Task to complete:
Set out exactly every line of the entries below, starting at the line that holds "s.pwr := rfl" and stopping after the line that holds "s.arb := rfl".

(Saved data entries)
"""
-- ==== Sys2Proof/Certificates/Slice0/Obligations.lean ====
section
/-! DEFINITION. The statements for the provers. Each says what the spec's rules say a command or the machine does. A clause that rests on
a choice of the model names its log entry. `Gives c s P` says that exec of c at s answers a next state, of which P holds. -/

open Sys2Proof Sys2Proof.Machine

/-! ### The machine -/

/-- A step takes the command at the front of the queue and is exec of it with the queue's rest. -/
def Obligations.StepRunsFrontCommand : Prop :=
  ∀ (c : Instr) (rest : List Instr) (s : State), step { s with pending := c :: rest } = exec c { s with pending := rest }

/-- On an empty queue one clock cycle passes (the model's choice, log entry 28): while CCLK runs the counter takes its next value; in
DORMANT with CCLK stopped the AON counter does, and nothing else changes. -/
def Obligations.IdleStepIsOneCycle : Prop :=
  ∀ s : State, s.pending = [] →
    (s.clk.run = true → ∃ t, step s = .next t ∧ t.clk.ts = s.clk.ts + 1 ∧ t.clk.run = true ∧ t.evt.stat ||| s.evt.stat = t.evt.stat ∧
      t.md = s.md ∧ t.t0 = s.t0 ∧ t.t1 = s.t1 ∧ t.t2 = s.t2) ∧
    (s.clk.run = false → s.md.mode = .dormant →
      step s = .next { s with clk := { s.clk with aon := satAdd s.clk.aon 1 } })

/-- What reset leaves where the spec gives it (13 Tables 13-6 to 13-13, 10:R269, 09 Table 09-3, 08:R197, 21:R514): the mode, RESTRICT,
the enables, MUSTER_EN, the thresholds, the periods, the ceiling, the tokens, the queue of events and the TAP's instruction. -/
def Obligations.ResetValuesOfTheSpec : Prop :=
  State.reset.md.mode = .recall ∧ State.reset.md.restrict = .clear ∧ State.reset.md.musterEn = true ∧ State.reset.md.lock = false ∧
  State.reset.evt.stat = 0 ∧ State.reset.evt.en = 0 ∧ State.reset.own.holder = none ∧ State.reset.cad.running = false ∧
  State.reset.cad.tokens = 8 ∧ State.reset.comp.ro = 250 ∧ State.reset.comp.inhibit = 80 ∧ State.reset.comp.caution = 30 ∧
  State.reset.comp.warnThr = 95 ∧ State.reset.trav.t1.period = 480 ∧ State.reset.trav.t2.period = 168 ∧ State.reset.tide.ceiling = 49152 ∧
  State.reset.pwr.portOff = 0 ∧ State.reset.lh.freeze = false ∧ State.reset.elog.queue = [] ∧ State.reset.jtag.ir = 2 ∧
  State.reset.pending = []

/-- The bounds and the memories' canonical form hold at reset. -/
def Obligations.InvariantsHoldAtReset : Prop := State.reset.Inv ∧ State.reset.MemForm

/-- Every step keeps the bounds: at most eight fault tokens (10:R269), at most 64 waiting event records (14:R363) and 64 ferry
channels (04:R99). -/
def Obligations.EveryStepKeepsBounds : Prop := ∀ s t : State, s.Inv → step s = .next t → t.Inv

/-- Every step keeps each memory in its one canonical form: the scratch lines with their valid bits, the T1 array, the tile map, the dense pages,
the store's words, the tile pool's slots and the causeway region are listed with strictly rising addresses, and no listed line of the region
is the zero line (02:R59, 07:R177, R178, 05:R139, R143, 14:R340, 17:R431). -/
def Obligations.EveryStepKeepsMemoryForm : Prop := ∀ s t : State, s.MemForm → step s = .next t → t.MemForm

/-- No command but a loss of VAON changes the mode in any way but those of 15 Table 15-5, each with its cause. -/
def Obligations.ModesChangeOnlyAsTabled : Prop :=
  ∀ (c : Instr) (s t : State), ¬ (c = .vaonLoss) → exec c s = .next t → t.md.mode = s.md.mode ∨ Mode.edge s.md.mode t.md.mode t.md.cause = true

/-- Every term that spells a command answers a next state in every state; the five kinds of term that spell none are refused by name. -/
def Obligations.CommandsNeverStop : Prop :=
  ∀ (c : Instr) (s : State), (WellFormed c = true → ∃ t, exec c s = .next t) ∧
    (WellFormed c = false → ∃ n, exec c s = .refused (.illFormed n))

/-! ### The codes -/

/-- The byte code (07:R165-R169, 06:R154): a stored word decodes clean to its byte; with any one of its 13 bits inverted it is
corrected to that byte; with any two inverted it is a double error; and a poison word is a double error. -/
def Obligations.ByteCodeCorrectsOneDetectsTwo : Prop :=
  ∀ (f : BitVec 3) (d : Byte), decByte f (encByte f d) = (.clean, 0, d) ∧
    (∀ i : Fin 13, (decByte f (encByte f d ^^^ (1 <<< i.val))).1 = .corrected ∧ (decByte f (encByte f d ^^^ (1 <<< i.val))).2.2 = d) ∧
    (∀ i j : Fin 13, ¬ (i = j) → (decByte f (encByte f d ^^^ (1 <<< i.val) ^^^ (1 <<< j.val))).1 = .double) ∧
    (decByte f (poisonWord f)).1 = .double
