/-! ### setSlot -/
@[simp] theorem setSlot_fuse (x : Slot) : (s.setSlot x).fuse = s.fuse := rfl
@[simp] theorem setSlot_strap (x : Slot) : (s.setSlot x).strap = s.strap := rfl
@[simp] theorem setSlot_clk (x : Slot) : (s.setSlot x).clk = s.clk := rfl
@[simp] theorem setSlot_pwr (x : Slot) : (s.setSlot x).pwr = s.pwr := rfl
@[simp] theorem setSlot_md (x : Slot) : (s.setSlot x).md = s.md := rfl
@[simp] theorem setSlot_pin (x : Slot) : (s.setSlot x).pin = s.pin := rfl
@[simp] theorem setSlot_rcl (x : Slot) : (s.setSlot x).rcl = s.rcl := rfl
@[simp] theorem setSlot_evt (x : Slot) : (s.setSlot x).evt = s.evt := rfl
@[simp] theorem setSlot_elog (x : Slot) : (s.setSlot x).elog = s.elog := rfl
@[simp] theorem setSlot_lh (x : Slot) : (s.setSlot x).lh = s.lh := rfl
@[simp] theorem setSlot_own (x : Slot) : (s.setSlot x).own = s.own := rfl
@[simp] theorem setSlot_tbl (x : Slot) : (s.setSlot x).tbl = s.tbl := rfl
@[simp] theorem setSlot_strait (x : Slot) : (s.setSlot x).strait = s.strait := rfl
@[simp] theorem setSlot_i3c (x : Slot) : (s.setSlot x).i3c = s.i3c := rfl
@[simp] theorem setSlot_link (x : Slot) : (s.setSlot x).link = s.link := rfl
@[simp] theorem setSlot_mbox (x : Slot) : (s.setSlot x).mbox = s.mbox := rfl
@[simp] theorem setSlot_cad (x : Slot) : (s.setSlot x).cad = s.cad := rfl
@[simp] theorem setSlot_plan (x : Slot) : (s.setSlot x).plan = s.plan := rfl
@[simp] theorem setSlot_commit (x : Slot) : (s.setSlot x).commit = s.commit := rfl
@[simp] theorem setSlot_ferry (x : Slot) : (s.setSlot x).ferry = s.ferry := rfl
@[simp] theorem setSlot_t1 (x : Slot) : (s.setSlot x).t1 = s.t1 := rfl
@[simp] theorem setSlot_t2 (x : Slot) : (s.setSlot x).t2 = s.t2 := rfl
@[simp] theorem setSlot_tide (x : Slot) : (s.setSlot x).tide = s.tide := rfl
@[simp] theorem setSlot_comp (x : Slot) : (s.setSlot x).comp = s.comp := rfl
@[simp] theorem setSlot_trav (x : Slot) : (s.setSlot x).trav = s.trav := rfl
@[simp] theorem setSlot_store (x : Slot) : (s.setSlot x).store = s.store := rfl
@[simp] theorem setSlot_ent (x : Slot) : (s.setSlot x).ent = s.ent := rfl
@[simp] theorem setSlot_keys (x : Slot) : (s.setSlot x).keys = s.keys := rfl
@[simp] theorem setSlot_stew (x : Slot) : (s.setSlot x).stew = s.stew := rfl
@[simp] theorem setSlot_drain (x : Slot) : (s.setSlot x).drain = s.drain := rfl
@[simp] theorem setSlot_err (x : Slot) : (s.setSlot x).err = s.err := rfl
@[simp] theorem setSlot_arb (x : Slot) : (s.setSlot x).arb = s.arb := rfl
@[simp] theorem setSlot_jtag (x : Slot) : (s.setSlot x).jtag = s.jtag := rfl
@[simp] theorem setSlot_free (x : Slot) : (s.setSlot x).free = s.free := rfl
@[simp] theorem setSlot_resp (x : Slot) : (s.setSlot x).resp = s.resp := rfl
@[simp] theorem setSlot_pending (x : Slot) : (s.setSlot x).pending = s.pending := rfl
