def keyCommandsSt0 : State :=
  {keySt with own := ⟨some .strait, 0⟩}
def keyCommandsSt1 : State :=
  {busyStore keySt with own := ⟨some .strait, 0⟩}
theorem witness_KeyCommands :
    (keySt.part.encrypt = true ∧ 3 < 256 ∧ keySt.md.restrict.fieldRo = false ∧ keySt.verdict (3 : Fin 5) (tableAddr 13 3) (4093 : Holder) 1 = none ∧
      keySt.DexOpen (0 : Port) ∧ (payload8 3).length = 8 ∧ byteAt (payload8 3) 0 = 3 ∧ ¬(keySt.keySlot 3).state = 0 ∧ rising keySt.keys.slots = true
      ∧ rising keySt.keys.records = true) ∧
    (keySt.part.encrypt = true ∧ 255 < 256 ∧ keySt.md.restrict.fieldRo = false ∧ keySt.verdict (3 : Fin 5) (tableAddr 13 255) (4093 : Holder) 1 =
      none ∧ keySt.DexOpen (0 : Port) ∧ (payload8 255).length = 8 ∧ byteAt (payload8 255) 0 = 255 ∧ keySt.ent.ready = true ∧ (keySt.keySlot
      255).state = 0 ∧ keySt.recordAsked 255 = false ∧ keySt.keyHeld 255 = false ∧ rising keySt.keys.records = true ∧ keyAddr 255 ≤ keyAddr 255 / 128
      * 128 + 100 ∧ keyAddr 255 / 128 * 128 + 100 < keyAddr 255 + 32 ∧ keySt.RecordNow) ∧
    (keySt.part.encrypt = true ∧ 255 < 256 ∧ keySt.md.restrict.fieldRo = false ∧ keySt.verdict (3 : Fin 5) (tableAddr 13 255) (4093 : Holder) 1 =
      none ∧ keySt.DexOpen (0 : Port) ∧ (blobPayload 0).length = 184 ∧ byteAt (blobPayload 0) 0 = 255 ∧ num (blobPayload 0) 2 2 = 176 ∧
      (keySt.keySlot 255).state = 0 ∧ keySt.recordAsked 255 = false ∧ keySt.keyHeld 255 = false ∧ keySt.RecordNow) ∧
    (keyCommandsSt0.part.encrypt = true ∧ 3 < 256 ∧ keyCommandsSt0.md.restrict.fieldRo = false ∧ keyCommandsSt0.verdict (3 : Fin 5) (tableAddr 13 3)
      (4093 : Holder) 1 = none ∧ keyCommandsSt0.EntryOpen Path.strait 13 3 ∧ ¬(keyCommandsSt0.keySlot 3).state = 0 ∧ rising keyCommandsSt0.keys.slots
      = true ∧ rising keyCommandsSt0.keys.records = true) ∧
    (keyCommandsSt0.part.encrypt = true ∧ 255 < 256 ∧ keyCommandsSt0.md.restrict.fieldRo = false ∧ keyCommandsSt0.verdict (3 : Fin 5) (tableAddr 13
      255) (4093 : Holder) 1 = none ∧ keyCommandsSt0.EntryOpen Path.strait 13 255 ∧ keyCommandsSt0.ent.ready = true ∧ (keyCommandsSt0.keySlot
      255).state = 0 ∧ keyCommandsSt0.recordAsked 255 = false ∧ keyCommandsSt0.keyHeld 255 = false ∧ rising keyCommandsSt0.keys.records = true ∧
      keyAddr 255 ≤ keyAddr 255 / 128 * 128 + 100 ∧ keyAddr 255 / 128 * 128 + 100 < keyAddr 255 + 32 ∧ keyCommandsSt0.RecordNow) ∧
    (heldKeySt.part.encrypt = true ∧ 255 < 256 ∧ heldKeySt.md.restrict.fieldRo = false ∧ heldKeySt.verdict (3 : Fin 5) (tableAddr 13 255) (4093 :
      Holder) 1 = none ∧ heldKeySt.DexOpen (0 : Port) ∧ (payload8 255).length = 8 ∧ byteAt (payload8 255) 0 = 255 ∧ heldKeySt.ent.ready = true ∧
      (heldKeySt.keySlot 255).state = 0 ∧ heldKeySt.recordAsked 255 = false ∧ heldKeySt.keyHeld 255 = false ∧ rising heldKeySt.keys.records = true ∧
      ¬heldKeySt.RecordNow) ∧
    (keyCommandsSt1.part.encrypt = true ∧ 255 < 256 ∧ keyCommandsSt1.md.restrict.fieldRo = false ∧ keyCommandsSt1.verdict (3 : Fin 5) (tableAddr 13
      255) (4093 : Holder) 1 = none ∧ keyCommandsSt1.EntryOpen Path.strait 13 255 ∧ keyCommandsSt1.ent.ready = true ∧ (keyCommandsSt1.keySlot
      255).state = 0 ∧ keyCommandsSt1.recordAsked 255 = false ∧ keyCommandsSt1.keyHeld 255 = false ∧ rising keyCommandsSt1.keys.records = true ∧
      ¬keyCommandsSt1.RecordNow) := by
  refine ⟨?_, ?_, ?_, ?_, ?_, ?_, ?_⟩ <;> and_intros <;> decide +kernel
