-- ==== Sys2Proof/Machine/Dispatch.lean ====
section
/-! DEFINITION. One arm per command: the meaning it calls. -/

namespace Sys2Proof.Machine

def exec (i : Instr) (s : State) : Host.Outcome State Fault Refusal :=
  match i with
  | .nop data => Sys2Proof.Machine.execNop data s
  | .crcInit data => Sys2Proof.Machine.execCrcInit data s
  | .crcByte d => Sys2Proof.Machine.execCrcByte d s
  | .serEncode cap => Sys2Proof.Machine.execSerEncode cap s
  | .serPull data => Sys2Proof.Machine.execSerPull data s
  | .desByte d => Sys2Proof.Machine.execDesByte d s
  | .desReset data => Sys2Proof.Machine.execDesReset data s
  | .reserved7 data => Sys2Proof.Machine.execReserved7 data s
  | .reserved8 data => Sys2Proof.Machine.execReserved8 data s
  | .reserved9 data => Sys2Proof.Machine.execReserved9 data s
  | .reservedA data => Sys2Proof.Machine.execReservedA data s
  | .reservedB data => Sys2Proof.Machine.execReservedB data s
  | .reservedC data => Sys2Proof.Machine.execReservedC data s
  | .reservedD data => Sys2Proof.Machine.execReservedD data s
  | .reservedE data => Sys2Proof.Machine.execReservedE data s
  | .reservedF data => Sys2Proof.Machine.execReservedF data s

end Sys2Proof.Machine
end

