-- ==== Sys2Proof/Laws/Codec.lean ====
section
/-! SUPPORT. The packed payload and the frame as lists of bytes, and what each function of the codec does. -/

namespace Sys2Proof.Machine

theorem pack_toList (r : Record) :
    (pack r).toList = r.deviceId.toList
      ++ (bytesBe32 r.loopCnt).toList ++ (bytesBe32 r.tipCnt).toList ++ (bytesBe32 r.vbat).toList
      ++ (bytesBe32 r.temperature).toList ++ (bytesBe32 r.relativeHumidity).toList
      ++ (bytesBe32 r.usbBytesRead).toList ++ (bytesBe32 r.usbBytesWritten).toList
      ++ (bytesBe32 r.usbErrorCnt).toList ++ (bytesBe32 r.loraRxBytes).toList
      ++ (bytesBe32 r.loraTxBytes).toList ++ (bytesBe32 r.loraErrorCnt).toList
      ++ (bytesBe32 r.hardwareErrOtherCnt).toList := by
  simp only [pack, Vector.toList_append]

/-- One byte of a payload, read from the list of its bytes. -/
theorem getElem_pack (r : Record) (k : Nat) (h : k < 64) : (pack r)[k] = (pack r).toList[k]'(by simpa using h) :=
  (Vector.getElem_toList _).symm

/-- Four bytes of a buffer, as the list of its bytes read from their offset. -/
theorem be32At_eq (S : Vector Byte 64) (off : Nat) (h : off + 4 ≤ 64) :
    be32At S off h = S[off] ++ S[off + 1] ++ S[off + 2] ++ S[off + 3] := rfl

theorem unpack_short (S : Vector Byte 64) (n : Fin 65) (h : n.val ≠ 64) : unpack S n = .error .payloadShort :=
  if_pos h

theorem unpack_full (S : Vector Byte 64) (n : Fin 65) (h : n.val = 64) : unpack S n = .ok (unpackRecord S) :=
  if_neg fun hn => hn h

end Sys2Proof.Machine
end

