-- ==== Sys2Proof/Laws/Crc.lean ====
section
/-! SUPPORT. Laws of the CRC function: one pass of its loop is linear and loses nothing. -/

namespace Sys2Proof.Machine

@[simp] theorem crcUpdate_nil (acc : Word) : crcUpdate acc [] = acc := rfl

@[simp] theorem crcUpdate_cons (acc : Word) (d : Byte) (bs : List Byte) :
    crcUpdate acc (d :: bs) = crcUpdate (crcStep acc d) bs := rfl

theorem crcUpdate_append (acc : Word) (as bs : List Byte) :
    crcUpdate acc (as ++ bs) = crcUpdate (crcUpdate acc as) bs := List.foldl_append ..

@[simp] theorem Crcu.crcOut_mk (a : Word) : (Crcu.mk a).crcOut = a ^^^ 0xFFFFFFFF#32 := rfl

/-- The bit of `crcBit a` at `i` is the next higher bit of `a`, flipped where the polynomial has a 1 if the bit
shifted out was 1. -/
theorem getLsbD_crcBit (a : Word) (i : Nat) :
    (crcBit a).getLsbD i =
      (a.getLsbD (1 + i) ^^ (a.getLsbD 0 && Config.crcPolynomialReflected.getLsbD i)) := by
  unfold crcBit
  split <;> simp_all

theorem crcBit_xor (a b : Word) : crcBit (a ^^^ b) = crcBit a ^^^ crcBit b := by
  apply BitVec.eq_of_getLsbD_eq
  intro i _
  simp only [getLsbD_crcBit, BitVec.getLsbD_xor]
  cases a.getLsbD 0 <;> cases b.getLsbD 0 <;> cases a.getLsbD (1 + i) <;> cases b.getLsbD (1 + i) <;>
    cases Config.crcPolynomialReflected.getLsbD i <;> rfl

/-- Bit 31 of the result tells which bit was shifted out, so nothing is lost. -/
theorem crcBit_injective : Function.Injective crcBit := by
  intro a b h
  have bit (i : Nat) := congrArg (·.getLsbD i) h
  simp only [getLsbD_crcBit] at bit
  have out : a.getLsbD 0 = b.getLsbD 0 := by
    simpa [Config.crcPolynomialReflected, BitVec.getLsbD_of_ge] using bit 31
  apply BitVec.eq_of_getLsbD_eq
  intro i _
  match i with
  | 0 => exact out
  | j + 1 =>
    have e := bit j
    rw [out] at e
    simpa only [Bool.xor_left_inj, Nat.add_comm 1 j] using e

end Sys2Proof.Machine
end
"""
Exercise answer:
@[simp] theorem setSlot_pwr (x : Slot) : (s.setSlot x).pwr = s.pwr := rfl
@[simp] theorem setSlot_md (x : Slot) : (s.setSlot x).md = s.md := rfl
@[simp] theorem setSlot_pin (x : Slot) : (s.setSlot x).pin = s.pin := rfl
@[simp] theorem setSlot_rcl (x : Slot) : (s.setSlot x).rcl = s.rcl := rfl
@[simp] theorem setSlot_evt (x : Slot) : (s.setSlot x).evt = s.evt := rfl
@[simp] theorem setSlot_elog (x : Slot) : (s.setSlot x).elog = s.elog := rfl
@[simp] theorem setSlot_lh (x : Slot) : (s.setSlot x).lh = s.lh := rfl
@[simp] theorem setSlot_own (x : Slot) : (s.setSlot x).own = s.own := rfl
@[simp] theorem setSlot_tbl (x : Slot) : (s.setSlot x).tbl = s.tbl := rfl
@[simp] theorem setSlot_strait (x : Slot) : (s.setSlot x).strait = s.strait := rfl
@[simp] theorem setSlot_i3c (x : Slot) : (s.setSlot x).i3c = s.i3c := rfl
@[simp] theorem setSlot_link (x : Slot) : (s.setSlot x).link = s.link := rfl
@[simp] theorem setSlot_mbox (x : Slot) : (s.setSlot x).mbox = s.mbox := rfl
@[simp] theorem setSlot_cad (x : Slot) : (s.setSlot x).cad = s.cad := rfl
@[simp] theorem setSlot_plan (x : Slot) : (s.setSlot x).plan = s.plan := rfl
@[simp] theorem setSlot_commit (x : Slot) : (s.setSlot x).commit = s.commit := rfl
@[simp] theorem setSlot_ferry (x : Slot) : (s.setSlot x).ferry = s.ferry := rfl
@[simp] theorem setSlot_t1 (x : Slot) : (s.setSlot x).t1 = s.t1 := rfl
@[simp] theorem setSlot_t2 (x : Slot) : (s.setSlot x).t2 = s.t2 := rfl
@[simp] theorem setSlot_tide (x : Slot) : (s.setSlot x).tide = s.tide := rfl
@[simp] theorem setSlot_comp (x : Slot) : (s.setSlot x).comp = s.comp := rfl
@[simp] theorem setSlot_trav (x : Slot) : (s.setSlot x).trav = s.trav := rfl
@[simp] theorem setSlot_store (x : Slot) : (s.setSlot x).store = s.store := rfl
@[simp] theorem setSlot_ent (x : Slot) : (s.setSlot x).ent = s.ent := rfl
@[simp] theorem setSlot_keys (x : Slot) : (s.setSlot x).keys = s.keys := rfl
@[simp] theorem setSlot_stew (x : Slot) : (s.setSlot x).stew = s.stew := rfl
@[simp] theorem setSlot_drain (x : Slot) : (s.setSlot x).drain = s.drain := rfl
@[simp] theorem setSlot_err (x : Slot) : (s.setSlot x).err = s.err := rfl
@[simp] theorem setSlot_arb (x : Slot) : (s.setSlot x).arb = s.arb := rfl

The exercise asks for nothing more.